The main differential diagnosis of pyoderma gangrenosum is Wegener’s granulomatosis which can be associated with similar lesions and systemic involvement. It is characterised by classical clinicopathological features of necrotising granulomatous vasculitis. Almost all patients have lung involvement, and nodular lesions can occur with infiltration by inflammatory cells. Skin lesion characterised by vasculitis with or without granulomas are seen in 45% of patients. In some cases several ulcerative lesions, 1–5 cm in diameter, have been found with features like those of pyoderma gangrenosum.10 However, the absence of nasopharyngeal or renal lesions and the pathological findings of the tracheal and skin lesions ruled out Wegener’s granulomatosis in our case.

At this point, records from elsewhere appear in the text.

-- ==== Sys2Proof/Machine/Tracker.lean ====
section
/-!
DEFINITION. The Operation Tracker (R299) as the blocks see it: reading a descriptor's fields (R300, R302), completing it,
and the STATUS values (R306).
-/
namespace Sys2Proof.Machine

/-! ## STATUS values (R306) -/

def Status.OK : Nat := 0x00
def Status.DEFERRED_OK : Nat := 0x01
def Status.WITHDRAWN : Nat := 0x02
def Status.ABORTED_PARTIAL : Nat := 0x03
def Status.TAKEOVER : Nat := 0x04
def Status.BAD_DESC : Nat := 0x10
def Status.HOST_ERR : Nat := 0x11
def Status.TOKEN_TMO : Nat := 0x12
def Status.INVALID : Nat := 0x20
def Status.BUSY : Nat := 0x21
def Status.UNIT_DOWN : Nat := 0x22
def Status.TIMEOUT : Nat := 0x23
def Status.LATE_START : Nat := 0x24
def Status.NO_DATA : Nat := 0x25
def Status.OVERRUN : Nat := 0x26
def Status.MEM_ERR : Nat := 0x27
def Status.PE_NAK : Nat := 0x28
def Status.PE_TMO : Nat := 0x29
def Status.UNDERRUN : Nat := 0x30
def Status.RDV_MISS : Nat := 0x31
def Status.SPAN_LATE : Nat := 0x32
def Status.FAIL_STOP : Nat := 0x33
def Status.BAD_STREAM : Nat := 0x34
/-- The status of sequencer fault slot `v` (R140, R306): the two STACK slots share one. -/
def Status.seqFault (v : Nat) : Nat := if v ≤ 4 then 0x37 + v else 0x36 + v
def Status.UCODE_REJECT : Nat := 0x48
def Status.UCODE_FAIL : Nat := 0x49
def Status.CAL_REJECT : Nat := 0x50

/-! ## Descriptor fields -/

/-- OP (R300). -/
def descOp (desc : Nat) : Nat := bits desc 0 8
/-- A bit of FLAGS: 0 ORDERED, 1 IRQ, 2 NOTIFY_TOKEN, 3 MIRROR_SKIP. -/
def descFlag (desc i : Nat) : Bool := bitAt desc (8 + i)
/-- TARGET. -/
def descTarget (desc : Nat) : Nat := bits desc 16 16
/-- TAG. -/
def descTag (desc : Nat) : Nat := bits desc 32 32
/-- NTOKEN. -/
def descNtoken (desc : Nat) : Nat := bits desc 496 12
/-- `w` bits from bit `lo` of the field at byte `b` of the body (R302). -/
def descField (desc b lo w : Nat) : Nat := bits desc (8 * b + lo) w

/-! ## Entries -/

/-- The entry with number `e`, if the tracker holds it. -/
def Dev.entry? (d : Dev) (e : Nat) : Option Entry := d.tracker.find? (fun x => x.id == e)

/-- Entry `e` changed by `f`. -/
def Dev.upEntry (d : Dev) (e : Nat) (f : Entry → Entry) : Dev :=
  { d with tracker := d.tracker.map (fun x => if x.id = e then f x else x) }

/-- The descriptor of entry `e`, while its block has not reported it done. -/
def Dev.open? (d : Dev) (e op : Nat) : Option Entry :=
  match d.entry? e with
  | some x => if descOp x.desc == op && !x.done then some x else none
  | none => none

/-- The block has done with entry `e`: STATUS and RESULT stand, the completion report is due (R304). A second finish of one
entry changes nothing (R328: a cause after the status is decided changes nothing). -/
def Dev.finish (d : Dev) (e status result : Nat) : Dev :=
  d.upEntry e (fun x => if x.done then x else { x with done := true, status := status, result := result })

/-- Entry `e` has begun: its block has taken it. -/
def Dev.begin_ (d : Dev) (e : Nat) : Dev := d.upEntry e (fun x => { x with begun := true })

/-- Entry `e` has started (R323). -/
def Dev.start (d : Dev) (e : Nat) : Dev := d.upEntry e (fun x => { x with begun := true, started := true })

/-- Entry `e` has touched pins (R323). -/
def Dev.touch (d : Dev) (e : Nat) : Dev :=
  d.upEntry e (fun x => { x with begun := true, started := true, touched := true })

/-- The Ring Engine takes the block's completion report of entry `e` (R32, R305). -/
def Dev.report (d : Dev) (e : Nat) : Dev :=
  d.upEntry e (fun x => if x.done && !x.reported then { x with reported := true, time := d.bed } else x)

/-- What a descriptor stopped in mid-course has done, as RESULT gives it (R307, R324): TSET_LOAD counts images. -/
def Entry.doneSoFar (x : Entry) : Nat := if descOp x.desc = 0x24 then x.progress * 2 ^ 96 else x.result

/-- What the last pair of a REG_WRITE waits for, as `due` keeps it: 8 × (time of the write + 1) + `k`, `k` 1 for the operating point, 2 + p for
the rate of port p. -/
def Dev.dueFor (d : Dev) (k : Nat) : Nat := 8 * (d.now + 1) + k

/-- Training step `k` ended at local time `t`: the REG_WRITEs whose last pair waited for it have waited until then (R308). -/
def Dev.stepOver (d : Dev) (k t : Nat) : Dev :=
  { d with tracker := d.tracker.map (fun x => if x.due % 8 = k ∧ descOp x.desc = 0x08 ∧ !x.done then
      { x with due := 0, status := Status.DEFERRED_OK
               result := x.result / 2 ^ 32 * 2 ^ 32 + min (x.result % 2 ^ 32 + (t - (x.due / 8 - 1)) / cycleTicks) (2 ^ 32 - 1) } else x) }

/-- RESULT with `v` at bit `lo`; `w` is the field's width and a larger count saturates (R307). -/
def resAt (v lo w : Nat) : Nat := min v (2 ^ w - 1) * 2 ^ lo

/-! ## The service mode and the pattern memory in service -/

/-- LOCAL mode (R39, R41). -/
def Dev.localMode (d : Dev) : Bool := d.rd .DEV_UNITS_MODE 0 == 1

/-- The end of the pattern memory in service (R40): 36 GB for each stack in service. -/
def Dev.memEnd (d : Dev) : Nat :=
  let ok := d.rd .DEV_UNITS_HBM_OK 0
  (b2n (bitAt ok 0) + b2n (bitAt ok 1)) * 0x9_0000_0000

/-- The start of the ring context table, the last 8 MB of it (R290). -/
def Dev.ctxBase (d : Dev) : Nat := d.memEnd - 0x80_0000

/-- `len` bytes at `a` lie in pattern memory in service and not in the ring context table. -/
def Dev.hbmOk (d : Dev) (a len : Nat) : Bool := decide (a + len ≤ d.ctxBase)

end Sys2Proof.Machine
end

Some antimicrobial agents have been found to be useful in treating pyoderma gangrenosum—for example, sulpha drugs, colfazimine, minocycline, rifampicin, vancomycin and mezlocillin. Their mode of action is believed to depend on alteration of neutrophilic function or anti-inflammatory effects.1 However, in our patient rifampicin and vancomycin had no effect. Systemic corticosteroids are the most consistently successful drugs, particularly in treating the acute, rapidly progressive form of pyoderma gangrenosum. Alternatively, immunosuppressive agents such as cyclophosphamide can be added. Cyclosporin is one of the most promising immunosuppressants for treating pyoderma gangrenosum,1 in keeping with previous reports. Our patient achieved a dramatic response after treatment with hydrocortisone 300 mg/day and cyclophosphamide 200 mg three times per week for 10 days.
In conclusion, lung involvement is a rare feature of pyoderma gangrenosum and our report should raise awareness of the respiratory symptoms and signs produced by the neutrophilic dermatoses. Most reports suggest that corticosteroids can effectively treat such pulmonary and skin manifestations of the disease.